Originally published by AxiTrader
The Australian dollar continues to be well supported trading up to its highest level since Anzac Day with a peak of 0.7566 against the US dollar overnight. It is also making gains against the euro, kiwi, Canadian dollar, and yen with this current rally.
It's a strange rally in many ways because at a macro level the fundamental supports seem to be lacking.
Iron ore is languishing again. Australian GDP growth yesterday wasn't awful. But it was supported by inventory and consumption - both of which may prove ephemeral drivers. And the growth rate of just 1.7% for the year to the end of March is the weakest level since the GFC.
It's not the healthiest starting point for the RBA's increasingly heroic expectation that growth is going to accelerate back toward potential at 3% and beyond. But it was that expectation, and a weaker US dollar which was a big part of the drive higher in the Aussie so far this week.
But my sense of this rally is that with the Aussie consistently finding support recently in the mid 73 cent region against the US dollar, with the AUD/NZD itself finding support above 1.04 and near a long term trendline which stretches back to 2104, and with the Australian data over the past few days not as bad as many were starting to fear the outlook for the Aussie brightened. Both against the US dollar and on the crosses.
Naturally, as I have been writing the last few days it was also a technically driven rally with the break of the 200 day moving average at 0.7527 a positive medium term sign.
The question of course is can the Aussie continue to rise against this backdrop where iron ore is weak, bond spreads to the US compressed, and the domestic economic outlook clouded.
The answer to that question is maybe.
The Aussie has materially underperformed US dollar weakness over the past month and is only just now starting to catch up.
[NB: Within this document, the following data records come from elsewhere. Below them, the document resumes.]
/-- A thread whose slice is words 0 to 1023 with W15 at 1, at 0 and at the slice size. -/
def memS (sp : Word) : State := baseT fun h => { h.setReg 15 sp with slice := 0x8200, ap := #v[3, 1023, 1024, 0] }
/-- Addresses at the end of the slice and one beyond it; push and pop at both ends of the slice. -/
theorem witness_SliceMemory :
    (memS 1).CanIssue 0 ∧ sliceSize ((memS 1).thr 0).slice = 1024 ∧
    ((((memS 1).thr 0).reg 0 + 1018).toNat = 1023 ∧ (((memS 1).thr 0).reg 0 + 1019).toNat = 1024) ∧
    ((memS 1).dep 0).edmErr.get (sliceBase 0 ((memS 1).thr 0).slice + 1023) none = none ∧
    ((((memS 1).thr 0).ap[1]).toNat < 1024 ∧ 1024 ≤ (((memS 1).thr 0).ap[2]).toNat) ∧
    ((((memS 1).thr 0).reg 15 - 1).toNat < 1024 ∧ 1024 ≤ (((memS 0).thr 0).reg 15 - 1).toNat) ∧
    ((((memS 1).thr 0).reg 15).toNat < 1024 ∧ 1024 ≤ (((memS 1024).thr 0).reg 15).toNat) ∧ (memS 0).CanIssue 0 ∧ (memS 1024).CanIssue 0 := by
  unfold State.CanIssue; decide +kernel
/-- R102: PUSH and POP move one word through the slice; a push below address 0 faults. -/
theorem test_push_pop :
    (thrOf (exec (.pop 0 9) ((nxt (exec (.push 0 2) (memS 1))).getD base))).reg 9 = 0x7FFF ∧
    (thrOf (exec (.push 0 2) (memS 1))).reg 15 = 0 ∧ (thrOf (exec (.push 0 2) (memS 0))).tfault = .sliceRange := by decide +kernel
/-- R106: 0x7FFF × 0x7FFF added in Q15 mode: the product shifted left by 1. -/
theorem test_mac :
    (thrOf (exec (.mac 0 0 2 (.reg 2)) (baseT fun h => { h with sts := 0x200 }))).acc 0 = 0x7FFE0002 ∧
    (thrOf (exec (.mac 0 0 2 (.reg 4)) base)).acc 0 = 0xFFC0008000 := by decide +kernel
/-- Operand b in memory below the slice size; even and odd registers; a shift both ways. -/
theorem witness_Accumulators :
    (memS 1).CanIssue 0 ∧ (((memS 1).thr 0).ap[1]).toNat < sliceSize ((memS 1).thr 0).slice ∧
    ((memS 1).dep 0).edmErr.get (sliceBase 0 ((memS 1).thr 0).slice + 1023) none = none ∧ (2 : Reg).val % 2 = 0 ∧ (3 : Reg).val % 2 = 1 ∧ 0 < 1 := by
  unfold State.CanIssue; decide +kernel
/-- Divisors 0 and −1 with dividend −32,768, an ordinary divisor, a quotient outside 16 bits, and the two sides of a completion time. -/
theorem witness_ExactOperations :
    base.CanIssue 0 ∧ ((base.thr 0).reg 7).toInt = 0 ∧ ((base.thr 0).reg 4).toInt = -32768 ∧ ((base.thr 0).reg 5).toInt = -1 ∧
    ((base.thr 0).reg 1).toInt ≠ 0 ∧ outside16 (((base.thr 0).pair 2).toInt.tdiv ((base.thr 0).reg 1).toInt) = false ∧
    outside16 (((base.thr 0).pair 2).toInt.tdiv ((base.thr 0).reg 5).toInt) = true ∧ outside16 (((base.thr 0).pair 6).toInt.tdiv ((base.thr 0).reg 1).toInt) = false ∧
    (let r : ExactRes := .regs 0 1 2 3 {}
     let s := baseT fun h => { h with state := .blocked, pend := .exact 0 r }
     let s' := baseT fun h => { h with state := .blocked, pend := .exact 1 r }
     (s.thr 0).pend = .exact 0 r ∧ s.live 0 = true ∧ 0 ≤ s.rot ∧ (s'.thr 0).pend = .exact 1 r ∧ s'.live 0 = true ∧ s'.rot < 1) := by
  unfold State.CanIssue; decide +kernel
That's one of the reasons it's again making headway on the crosses.
Based on just the US dollar as an indicator - without the handbrake of Australia's commodity basket and bond spreads - the Aussie could be trading as high as 79 cents. But when you add in the hand brakes the Aussie is likely approach a fairer value in this 0.7550 region right now.
That means it gains are going to be harder to find unless we see further US dollar selling or a turnaround in base metal prices and or bond spreads. That might be a stretch right now. And that suggests a move up to 0.7590/0.7610 might be both achievable short term but a stretch to hold for an extended period for the Aussie.
Short term the 4 hour charts for the AUD/USD look like they might be turning for a run back toward 0.7620/25 while below last night's high at 0.7566. There is short term support from a very steep trendline at 0.7535 on the day as well.
Here's the chart.
The crosses are more sanguine.
AUD/NZD looks positive up toward resistance at 1.0550. But that resistance, the bottom of the old downtrend channel, looks pretty solid right now. EUR/AUD looks biased lower though. Perhaps even to 1.4650 or lower.
AUD/JPY is in a range and GBP/AUD depends on the outcome of the election tonight.
On the data front both the Australian and Chinese trade data will be important today for Aussie dollar traders.